Training and libraries
No training is required for the facial features engine.
Engine input
The facial features engine performs segment processing. The engine accepts a custom binary file as input that contains the following in this order:
- 8 bytes containing the number of bytes of a byte-encrypted json string.

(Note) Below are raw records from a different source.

-- ==== Sys2Proof/Laws/State.lean ====
section
/-! SUPPORT. What each update of a table leaves: one lemma per field and update, and what the tables read after it. -/

namespace Sys2Proof.Machine

/-! ### setGrp -/

@[simp] theorem State.setGrp_cur (s : State) (i : Nat) (v : Group) : (s.setGrp i v).cur = s.cur := rfl
@[simp] theorem State.setGrp_stalled (s : State) (i : Nat) (v : Group) : (s.setGrp i v).stalled = s.stalled := rfl
@[simp] theorem State.setGrp_trapped (s : State) (i : Nat) (v : Group) : (s.setGrp i v).trapped = s.trapped := rfl
@[simp] theorem State.setGrp_freeCount (s : State) (i : Nat) (v : Group) : (s.setGrp i v).freeCount = s.freeCount := rfl
@[simp] theorem State.setGrp_nextId (s : State) (i : Nat) (v : Group) : (s.setGrp i v).nextId = s.nextId := rfl
@[simp] theorem State.setGrp_inputs (s : State) (i : Nat) (v : Group) : (s.setGrp i v).inputs = s.inputs := rfl
@[simp] theorem State.setGrp_outbox (s : State) (i : Nat) (v : Group) : (s.setGrp i v).outbox = s.outbox := rfl
@[simp] theorem State.setGrp_flitted (s : State) (i : Nat) (v : Group) : (s.setGrp i v).flitted = s.flitted := rfl
@[simp] theorem State.setGrp_wgs (s : State) (i : Nat) (v : Group) : (s.setGrp i v).wgs = s.wgs := rfl
@[simp] theorem State.setGrp_cores (s : State) (i : Nat) (v : Group) : (s.setGrp i v).cores = s.cores := rfl
@[simp] theorem State.setGrp_launches (s : State) (i : Nat) (v : Group) : (s.setGrp i v).launches = s.launches := rfl
@[simp] theorem State.setGrp_blocks (s : State) (i : Nat) (v : Group) : (s.setGrp i v).blocks = s.blocks := rfl
@[simp] theorem State.setGrp_viewSpaces (s : State) (i : Nat) (v : Group) : (s.setGrp i v).viewSpaces = s.viewSpaces := rfl
@[simp] theorem State.setGrp_ctxs (s : State) (i : Nat) (v : Group) : (s.setGrp i v).ctxs = s.ctxs := rfl
@[simp] theorem State.setGrp_overflow (s : State) (i : Nat) (v : Group) : (s.setGrp i v).overflow = s.overflow := rfl
@[simp] theorem State.setGrp_mem (s : State) (i : Nat) (v : Group) : (s.setGrp i v).mem = s.mem := rfl
@[simp] theorem State.setGrp_tags (s : State) (i : Nat) (v : Group) : (s.setGrp i v).tags = s.tags := rfl
@[simp] theorem State.setGrp_memPoison (s : State) (i : Nat) (v : Group) : (s.setGrp i v).memPoison = s.memPoison := rfl
@[simp] theorem State.setGrp_hostWrote (s : State) (i : Nat) (v : Group) : (s.setGrp i v).hostWrote = s.hostWrote := rfl
@[simp] theorem State.setGrp_objs (s : State) (i : Nat) (v : Group) : (s.setGrp i v).objs = s.objs := rfl
@[simp] theorem State.setGrp_shadow (s : State) (i : Nat) (v : Group) : (s.setGrp i v).shadow = s.shadow := rfl
@[simp] theorem State.setGrp_shadowOut (s : State) (i : Nat) (v : Group) : (s.setGrp i v).shadowOut = s.shadowOut := rfl
@[simp] theorem State.setGrp_tasks (s : State) (i : Nat) (v : Group) : (s.setGrp i v).tasks = s.tasks := rfl
@[simp] theorem State.setGrp_tlb (s : State) (i : Nat) (v : Group) : (s.setGrp i v).tlb = s.tlb := rfl
@[simp] theorem State.setGrp_walks (s : State) (i : Nat) (v : Group) : (s.setGrp i v).walks = s.walks := rfl
@[simp] theorem State.setGrp_stores (s : State) (i : Nat) (v : Group) : (s.setGrp i v).stores = s.stores := rfl
@[simp] theorem State.setGrp_sideLog (s : State) (i : Nat) (v : Group) : (s.setGrp i v).sideLog = s.sideLog := rfl
@[simp] theorem State.setGrp_locks (s : State) (i : Nat) (v : Group) : (s.setGrp i v).locks = s.locks := rfl
@[simp] theorem State.setGrp_unlocking (s : State) (i : Nat) (v : Group) : (s.setGrp i v).unlocking = s.unlocking := rfl
@[simp] theorem State.setGrp_owed (s : State) (i : Nat) (v : Group) : (s.setGrp i v).owed = s.owed := rfl
@[simp] theorem State.setGrp_lostPins (s : State) (i : Nat) (v : Group) : (s.setGrp i v).lostPins = s.lostPins := rfl
@[simp] theorem State.setGrp_engFaults (s : State) (i : Nat) (v : Group) : (s.setGrp i v).engFaults = s.engFaults := rfl
@[simp] theorem State.setGrp_packets (s : State) (i : Nat) (v : Group) : (s.setGrp i v).packets = s.packets := rfl
@[simp] theorem State.setGrp_halted (s : State) (i : Nat) (v : Group) : (s.setGrp i v).halted = s.halted := rfl
@[simp] theorem State.setGrp_failed (s : State) (i : Nat) (v : Group) : (s.setGrp i v).failed = s.failed := rfl
@[simp] theorem State.setGrp_graphs (s : State) (i : Nat) (v : Group) : (s.setGrp i v).graphs = s.graphs := rfl
@[simp] theorem State.setGrp_queueTurn (s : State) (i : Nat) (v : Group) : (s.setGrp i v).queueTurn = s.queueTurn := rfl
@[simp] theorem State.setGrp_colls (s : State) (i : Nat) (v : Group) : (s.setGrp i v).colls = s.colls := rfl
@[simp] theorem State.setGrp_meetings (s : State) (i : Nat) (v : Group) : (s.setGrp i v).meetings = s.meetings := rfl
@[simp] theorem State.setGrp_meetQ (s : State) (i : Nat) (v : Group) : (s.setGrp i v).meetQ = s.meetQ := rfl
@[simp] theorem State.setGrp_ports (s : State) (i : Nat) (v : Group) : (s.setGrp i v).ports = s.ports := rfl
@[simp] theorem State.setGrp_devnum (s : State) (i : Nat) (v : Group) : (s.setGrp i v).devnum = s.devnum := rfl
@[simp] theorem State.setGrp_routes (s : State) (i : Nat) (v : Group) : (s.setGrp i v).routes = s.routes := rfl
@[simp] theorem State.setGrp_qps (s : State) (i : Nat) (v : Group) : (s.setGrp i v).qps = s.qps := rfl
@[simp] theorem State.setGrp_paused (s : State) (i : Nat) (v : Group) : (s.setGrp i v).paused = s.paused := rfl
@[simp] theorem State.setGrp_regs (s : State) (i : Nat) (v : Group) : (s.setGrp i v).regs = s.regs := rfl
@[simp] theorem State.setGrp_hostObjs (s : State) (i : Nat) (v : Group) : (s.setGrp i v).hostObjs = s.hostObjs := rfl
@[simp] theorem State.setGrp_commKeys (s : State) (i : Nat) (v : Group) : (s.setGrp i v).commKeys = s.commKeys := rfl
@[simp] theorem State.setGrp_errRing (s : State) (i : Nat) (v : Group) : (s.setGrp i v).errRing = s.errRing := rfl
@[simp] theorem State.setGrp_errSeq (s : State) (i : Nat) (v : Group) : (s.setGrp i v).errSeq = s.errSeq := rfl
@[simp] theorem State.setGrp_health (s : State) (i : Nat) (v : Group) : (s.setGrp i v).health = s.health := rfl
@[simp] theorem State.setGrp_replaceReq (s : State) (i : Nat) (v : Group) : (s.setGrp i v).replaceReq = s.replaceReq := rfl
@[simp] theorem State.setGrp_reason (s : State) (i : Nat) (v : Group) : (s.setGrp i v).reason = s.reason := rfl
@[simp] theorem State.setGrp_grade (s : State) (i : Nat) (v : Group) : (s.setGrp i v).grade = s.grade := rfl
@[simp] theorem State.setGrp_fusedOff (s : State) (i : Nat) (v : Group) : (s.setGrp i v).fusedOff = s.fusedOff := rfl
@[simp] theorem State.setGrp_retirePending (s : State) (i : Nat) (v : Group) : (s.setGrp i v).retirePending = s.retirePending := rfl
@[simp] theorem State.setGrp_retiredUnits (s : State) (i : Nat) (v : Group) : (s.setGrp i v).retiredUnits = s.retiredUnits := rfl
@[simp] theorem State.setGrp_powerCap (s : State) (i : Nat) (v : Group) : (s.setGrp i v).powerCap = s.powerCap := rfl
@[simp] theorem State.setGrp_clocks (s : State) (i : Nat) (v : Group) : (s.setGrp i v).clocks = s.clocks := rfl
@[simp] theorem State.setGrp_power (s : State) (i : Nat) (v : Group) : (s.setGrp i v).power = s.power := rfl
@[simp] theorem State.setGrp_temps (s : State) (i : Nat) (v : Group) : (s.setGrp i v).temps = s.temps := rfl
@[simp] theorem State.setGrp_tripped (s : State) (i : Nat) (v : Group) : (s.setGrp i v).tripped = s.tripped := rfl
@[simp] theorem State.setGrp_capsules (s : State) (i : Nat) (v : Group) : (s.setGrp i v).capsules = s.capsules := rfl
@[simp] theorem State.setGrp_flashCapsules (s : State) (i : Nat) (v : Group) : (s.setGrp i v).flashCapsules = s.flashCapsules := rfl
@[simp] theorem State.setGrp_capno (s : State) (i : Nat) (v : Group) : (s.setGrp i v).capno = s.capno := rfl
@[simp] theorem State.setGrp_capViews (s : State) (i : Nat) (v : Group) : (s.setGrp i v).capViews = s.capViews := rfl
@[simp] theorem State.setGrp_capReads (s : State) (i : Nat) (v : Group) : (s.setGrp i v).capReads = s.capReads := rfl
@[simp] theorem State.setGrp_origins (s : State) (i : Nat) (v : Group) : (s.setGrp i v).origins = s.origins := rfl
@[simp] theorem State.setGrp_frozenNote (s : State) (i : Nat) (v : Group) : (s.setGrp i v).frozenNote = s.frozenNote := rfl
@[simp] theorem State.setGrp_freezing (s : State) (i : Nat) (v : Group) : (s.setGrp i v).freezing = s.freezing := rfl
@[simp] theorem State.setGrp_resets (s : State) (i : Nat) (v : Group) : (s.setGrp i v).resets = s.resets := rfl
@[simp] theorem State.setGrp_ctxInst (s : State) (i : Nat) (v : Group) : (s.setGrp i v).ctxInst = s.ctxInst := rfl
@[simp] theorem State.setGrp_trust (s : State) (i : Nat) (v : Group) : (s.setGrp i v).trust = s.trust := rfl
@[simp] theorem State.setGrp_wgOf (s : State) (i : Nat) (v : Group) (j : Nat) : (s.setGrp i v).wgOf j = s.wgOf j := rfl
@[simp] theorem State.setGrp_core (s : State) (i : Nat) (v : Group) (j : Nat) : (s.setGrp i v).core j = s.core j := rfl
@[simp] theorem State.setGrp_launch (s : State) (i : Nat) (v : Group) (j : Nat) : (s.setGrp i v).launch j = s.launch j := rfl
@[simp] theorem State.setGrp_block (s : State) (i : Nat) (v : Group) (j : Nat) : (s.setGrp i v).block j = s.block j := rfl
@[simp] theorem State.setGrp_ctx (s : State) (i : Nat) (v : Group) (j : Nat) : (s.setGrp i v).ctx j = s.ctx j := rfl
@[simp] theorem State.setGrp_obj (s : State) (i : Nat) (v : Group) (j : Nat) : (s.setGrp i v).obj j = s.obj j := rfl
@[simp] theorem State.setGrp_task (s : State) (i : Nat) (v : Group) (j : Nat) : (s.setGrp i v).task j = s.task j := rfl
@[simp] theorem State.setGrp_coll (s : State) (i : Nat) (v : Group) (j : Nat) : (s.setGrp i v).coll j = s.coll j := rfl
@[simp] theorem State.setGrp_meeting (s : State) (i : Nat) (v : Group) (j : Nat) : (s.setGrp i v).meeting j = s.meeting j := rfl
@[simp] theorem State.setGrp_port (s : State) (i : Nat) (v : Group) (j : Nat) : (s.setGrp i v).port j = s.port j := rfl
theorem State.setGrp_grp (s : State) (i : Nat) (v : Group) (j : Nat) : (s.setGrp i v).grp j = if j = i then v else s.grp j := Cells.get_set ..
@[simp] theorem State.setGrp_grp_self (s : State) (i : Nat) (v : Group) : (s.setGrp i v).grp i = v := Cells.get_set_self ..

- A byte-encrypted JSON string.
- 8 bytes containing the number of bytes of a binary audio file.
- Binary audio file.
Examples
A byte-encrypted JSON string:
{
"faceLandmarks": [ <a time-series of 68-point face landmark objects> ],
"faceTimes": [ <the timestamp (ms) of each element in the time-series> ],
"voiceStartTime": <the timestamp (ms) of the beginning of the audio file>
}
A JSON string containing each of the entries:
{
"faceLandmarks":[
[{"type":"leftEye","locationPoly":[{"x":0.3992494462245779,"y":0.4791871959208469}, ... ]},
{"type":"leftEyeBrow","locationPoly":[{"x":0.3751081599692518,"y":0.4328096755334755}, ... ]},
{"type":"rightEye","locationPoly":[{"x":0.5054534265610093,"y":0.4739422820994278}, ... ]},
{"type":"rightEyeBrow","locationPoly":[{"x":0.5046047780035698,"y":0.39965423487017754}, ... ]},
{"type":"mouth","locationPoly":[{"x":0.4395773590846622,"y":0.6907280849157791}, ... ]},
{"type":"nose","locationPoly":[{"x":0.4763590261411557,"y":0.4729081259905319}, ... ]},
{"type":"jawOutline","locationPoly":[{"x":0.3631841793953267,"y":0.47464472245756806}, ... ]}],
...
[{"type":"leftEye","locationPoly":[{"x":0.4126658274570773,"y":0.4603450470008631}, ... ]},
{"type":"leftEyeBrow","locationPoly":[{"x":0.39045616012414125,"y":0.41106438140329515}, ... ]},
{"type":"rightEye","locationPoly":[{"x":0.5192474931024308,"y":0.4613115045267522}, ... ]},
{"type":"rightEyeBrow","locationPoly":[{"x":0.5186631830886299,"y":0.38466298937949167}, ... ]},
{"type":"mouth","locationPoly":[{"x":0.4450666400615419,"y":0.6727261704418241}, ... ]},
{"type":"nose","locationPoly":[{"x":0.48727477197650026,"y":0.46038189699300586}, ... ]},
{"type":"jawOutline","locationPoly":[{"x":0.3656751344050108,"y":0.47420865840844106}, ... ]}]
],
"faceTimes":[1586993745748, ... ],
"voiceStartTime":"1586993745671"
}
Engine output
In AION, store the facial features engine output as an object and the object type as facial-features. Each face maps to a specified user identity that corresponds to an entity in a library, so the object includes the entityId and the libraryId.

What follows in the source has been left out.